Feiern und dabei zwitschern: Eine Party nur für Twitterer

Feiern und dabei zwitschern: Eine Party nur für Twitterer

Immer mehr Wuppertaler nutzen den Online-Dienst mit den Kurznachrichten. Jetzt trafen sie sich zur Party im echten Leben und sprachen über das Lebensgefühl Twitter.

Wuppertal. "Heute: Twitterparty" - das verkündet ein Schild an der Eingangstür zum Kulturverein Rakete. Da schaut so mancher Passant neugierig durch die Fensterscheiben. Eine Tupperparty ist ja bekannt, aber was soll eine Twitterparty sein? Die Erklärung: Hier treffen sich Nutzer des Microblogging-Dienstes Twitter. Die Party bietet den Wuppertalern, die sich virtuell über diese Kommunikationsplattform kennen, die Gelegenheit zu einer Begegnung im echten Leben.

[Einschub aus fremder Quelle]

/-- The beam link's rounds, polls, lanes and delays (R12, R166 to R168, R172, R173, R175). Readings of the model in these
clauses: assumption 21. -/
def Obligations.LinkEvents : Prop :=
  (∀ i s j, Runs s → i.val < s.img.stations.length → (s.stn i.val).judged = some j → j.causes = [] →
      (∀ p ∈ (s.stn i.val).polls, p.round = false) → linkBusy (s.stn i.val) = false →
      ∃ t, exec (.statusRound i) s = .next t ∧ t = { s with img := { s.img with stations := t.img.stations } }
        ∧ (s.shadow = false → (t.stn i.val).polls.map (·.lane) = (s.stn i.val).polls.map (·.lane) ++ [0, 1, 2, 3]
          ∧ (∀ p ∈ (t.stn i.val).polls.drop (s.stn i.val).polls.length, p.kind = 1 ∧ p.round = true ∧ p.again = false)
          ∧ (t.stn i.val).judged = some j)
        ∧ (s.shadow = true → t.stn i.val = { s.stn i.val with judged := none }))
  ∧ (∀ i b s p rest, Runs s → i.val < s.img.stations.length → (s.stn i.val).polls = p :: rest → frameValid i.val p b = true →
      p.kind = 1 → p.round = false → p.lane < (s.stn i.val).lanes.length → (s.lane i.val p.lane).state = .config →
      (s.wvr i.val).state ≠ .acquire → byteAt b 4 = 3 → bit (byteAt b 5) 4 = false →
      ∃ t, exec (.backchannelFrameRx i b) s = .next t ∧ t = { s with img := { s.img with stations := t.img.stations } }
        ∧ (t.stn i.val).polls = rest
        ∧ t.lane i.val p.lane = { s.lane i.val p.lane with state := .up, bad := 0, temp := i8At b 9 })
  ∧ (∀ i b s p rest j, Runs s → i.val < s.img.stations.length → (s.stn i.val).polls = p :: rest → frameValid i.val p b = true →
      p.round = true → p.again = false → (s.stn i.val).judged = some j → u16At b 6 ≠ j.sweep % 65536 →
      ∃ t, exec (.backchannelFrameRx i b) s = .next t ∧ t = { s with img := { s.img with stations := t.img.stations } }
        ∧ (t.stn i.val).tagReport = some { expected := workTag i.val j.sheet j.side 0 j.sweep
                                           received := some (workTag i.val j.sheet j.side 0 (u16At b 6)) }
        ∧ (t.stn i.val).polls = { p with seq := (s.stn i.val).pollSeq, again := true } :: rest)
  ∧ (∀ i b s p rest, Runs s → i.val < s.img.stations.length → (s.stn i.val).polls = p :: rest → frameValid i.val p b = true →
      p.kind = 2 → p.lane < (s.stn i.val).lanes.length → (s.lane i.val p.lane).state = .ident → byteAt b 8 = 1 → byteAt b 9 = 16 →
      ∃ t, exec (.backchannelFrameRx i b) s = .next t ∧ t = { s with img := { s.img with stations := t.img.stations } }
        ∧ (t.lane i.val p.lane).state = .config ∧ (t.lane i.val p.lane).maker = u16At b 4
        ∧ (t.lane i.val p.lane).model = u16At b 6 ∧ (t.lane i.val p.lane).driveMax = u16At b 10)
  ∧ (∀ i s p rest, Runs s → i.val < s.img.stations.length → (s.stn i.val).polls = p :: rest → p.again = false →
      ∃ t, exec (.backchannelTimeout i) s = .next t ∧ t = { s with img := { s.img with stations := t.img.stations } }
        ∧ (t.stn i.val).polls = { p with seq := (s.stn i.val).pollSeq, again := true } :: rest
        ∧ (t.stn i.val).bkErr = min ((s.stn i.val).bkErr + 1) 65535)
  ∧ (∀ i (m : Fin 4) s, Runs s → i.val < s.img.stations.length → m.val < (s.stn i.val).lanes.length →
      (s.lane i.val m.val).state = .locking → s.shadow = false →
      ∃ t, exec (.laneTrainingTimeout i m) s = .next t ∧ t = { s with img := { s.img with stations := t.img.stations } }
        ∧ (t.lane i.val m.val).state = .ident
        ∧ (t.stn i.val).polls = (s.stn i.val).polls ++
            [{ lane := m.val, kind := 2, seq := (s.stn i.val).pollSeq, round := false }])
  ∧ (∀ i (m : Fin 4) s, Runs s → i.val < s.img.stations.length → m.val < (s.stn i.val).lanes.length →
      (s.lane i.val m.val).state = .ident ∨ (s.lane i.val m.val).state = .config → (s.lane i.val m.val).bad = 2 →
      ∃ t, exec (.laneTrainingTimeout i m) s = .next t ∧ Raised .halt 236 i.val 0x10 s t
        ∧ (t.lane i.val m.val).state = .failed)
  ∧ (∀ i s, Runs s → i.val < s.img.stations.length → (s.stn i.val).lpiMin ≠ 0 → (s.stn i.val).sweep = none →
      (s.stn i.val).judged = none → lights (s.wvr i.val).state = false →
      ∃ t, exec (.laneLpiEnter i) s = .next t ∧ t = { s with img := { s.img with stations := t.img.stations } }
        ∧ t.stn i.val = { s.stn i.val with lanes := (s.stn i.val).lanes.map fun l =>
            if l.state = .up then { l.put [(0x78, 7)] with state := .lpi } else l })
  ∧ (∀ i s, Runs s → i.val < s.img.stations.length → (s.stn i.val).lanes.length = 4 →
      ∃ t, exec (.laneWake i) s = .next t ∧ t = { s with img := { s.img with stations := t.img.stations } }
        ∧ ∀ m < 4, ((s.lane i.val m).state = .lpi → (t.lane i.val m).state = .wake)
          ∧ ((s.lane i.val m).state ≠ .lpi → t.lane i.val m = s.lane i.val m))
  ∧ (∀ i s, Runs s → i.val < s.img.stations.length → (s.stn i.val).delaySend = true → (s.stn i.val).sweep = none →
      ∃ t, exec (.delaySetSend i) s = .next t ∧ t = { s with img := { s.img with stations := t.img.stations } }
        ∧ (t.stn i.val).delaySend = false
        ∧ ∀ m < (s.stn i.val).lanes.length, (s.lane i.val m).state = .up →
            t.lane i.val m = (s.lane i.val m).put ((List.range 16).map fun j =>
              (0x78, 1 + j * 2 ^ 8 + byteAt (s.stn i.val).delays (16 * m + j) * 2 ^ 12)))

Nahezu täglich sind sie alle auf der Webseite www.twitter.com unterwegs. Sie berichten aus ihrem Alltag, was in ihrer Stadt geschieht, verfassen ironische Sinnsprüche oder kommentieren, was in der Welt los ist. Der Name dieser Plattform leitet sich von englisch "to twitter", also "zwitschern", ab. Denn bei Twitter pfeifen die Spatzen von den Dächern, es wird gequasselt, geklatscht und informiert. Wenn jemand im Internet ein öffentliches Tagebuch schreibt, dann nennt sich das bloggen. Bei Twitter heißt es Microblogging, weil dort jede Mitteilung (Tweet) nur 140 Zeichen umfasst - in der Kürze liegt die Würze. Und die Geschwindigkeit macht den Reiz aus, denn die Nutzer senden und lesen die Tweets nahezu in Echtzeit. Blitzschnell kann sich so eine Neuigkeit verbreiten.

Längst sind weit mehr als 100 Wuppertaler bei Twitter aktiv und lesen sich gegenseitig. Dazu tragen sie sich jeweils bei den anderen als "Follower" (Verfolger) ein. So kann jeder entscheiden, welche Nachrichten er auf seiner Seite angezeigt bekommt. Jeder Nutzer stellt seine eigene "Timeline" zusammen, in der mitunter sekündlich neue Tweets eingehen. Diese können von Privatpersonen, auch von Promis verfasst sein, oder von Zeitungen, Magazinen und Unternehmen.

"Ich nutze Twitter vor allem, um mich schnell zu informieren", sagt Stefanie Niesemann. "Dafür habe ich mir extra einen kleinen Laptop gekauft und kann so jederzeit unterwegs aktuelle Nachrichten lesen. Und so weiß ich auch immer, was in meinem Netzwerk gerade los ist", sagt die Aktivistin der Piratenpartei, die bei Twitter unter dem Kürzel @SteffiNenz firmiert. Die meisten Nutzer verwenden einen sogenannten Nickname. Beispielsweise auch @cronhill. Den bürgerlichen Namen des Designers Thomas Schürmann bringen die Partygäste schnell in Erfahrung, nennen ihn aber trotzdem weiterhin unter seinem Twitter-Namen.

Die Stimmung ist entspannt und herzlich. Bei Wurstbrötchen, Bionade und Bier ergeben sich leicht Gespräche über das, was man voneinander gelesen hat. Cronhill spricht den Philosophie-Studenten Arne Kamola auf die Streiks an der Universität an. Denn unter @aberaberarne berichtet dieser regelmäßig aus den besetzten Hörsälen. Mit Christine Kerkmann ist auch eine, die noch nicht twittert, zur Party gekommen. Sie lässt sich von dem Künstler Olaf Engel (@engola) sogleich einen neuen Twitter-Account unter @frittenfee einrichten. "Ich möchte neue Leute kennen lernen", beschreibt sie ihren Antrieb zu dem Neueinstieg.

Zu der von Karin Konzelmann (@DieRoteEllen) gemeinsam mit dem Raketen-Team organisierten Party gehört auch eine Verlosung, die einer Behindertenwerkstatt in Rumänien zugute kommt. Der Hauptgewinn: vier von der Werkstatt gefertigte Adventskerzen. So erhielt die Veranstaltung den Namen "Twadventsfete" - denn Twitterer lieben die Anfangsbuchstaben ihres Portals und mogeln sie gerne überall hinzu. Natürlich wird an Laptops und Handys über jede Etappe der Verlosung getwittert. 82 Euro kommen schließlich als Spende zusammen. Konzelmann ist zufrieden: "Auch ein kleiner Beitrag kann helfen. Und wir haben großen Spaß gehabt."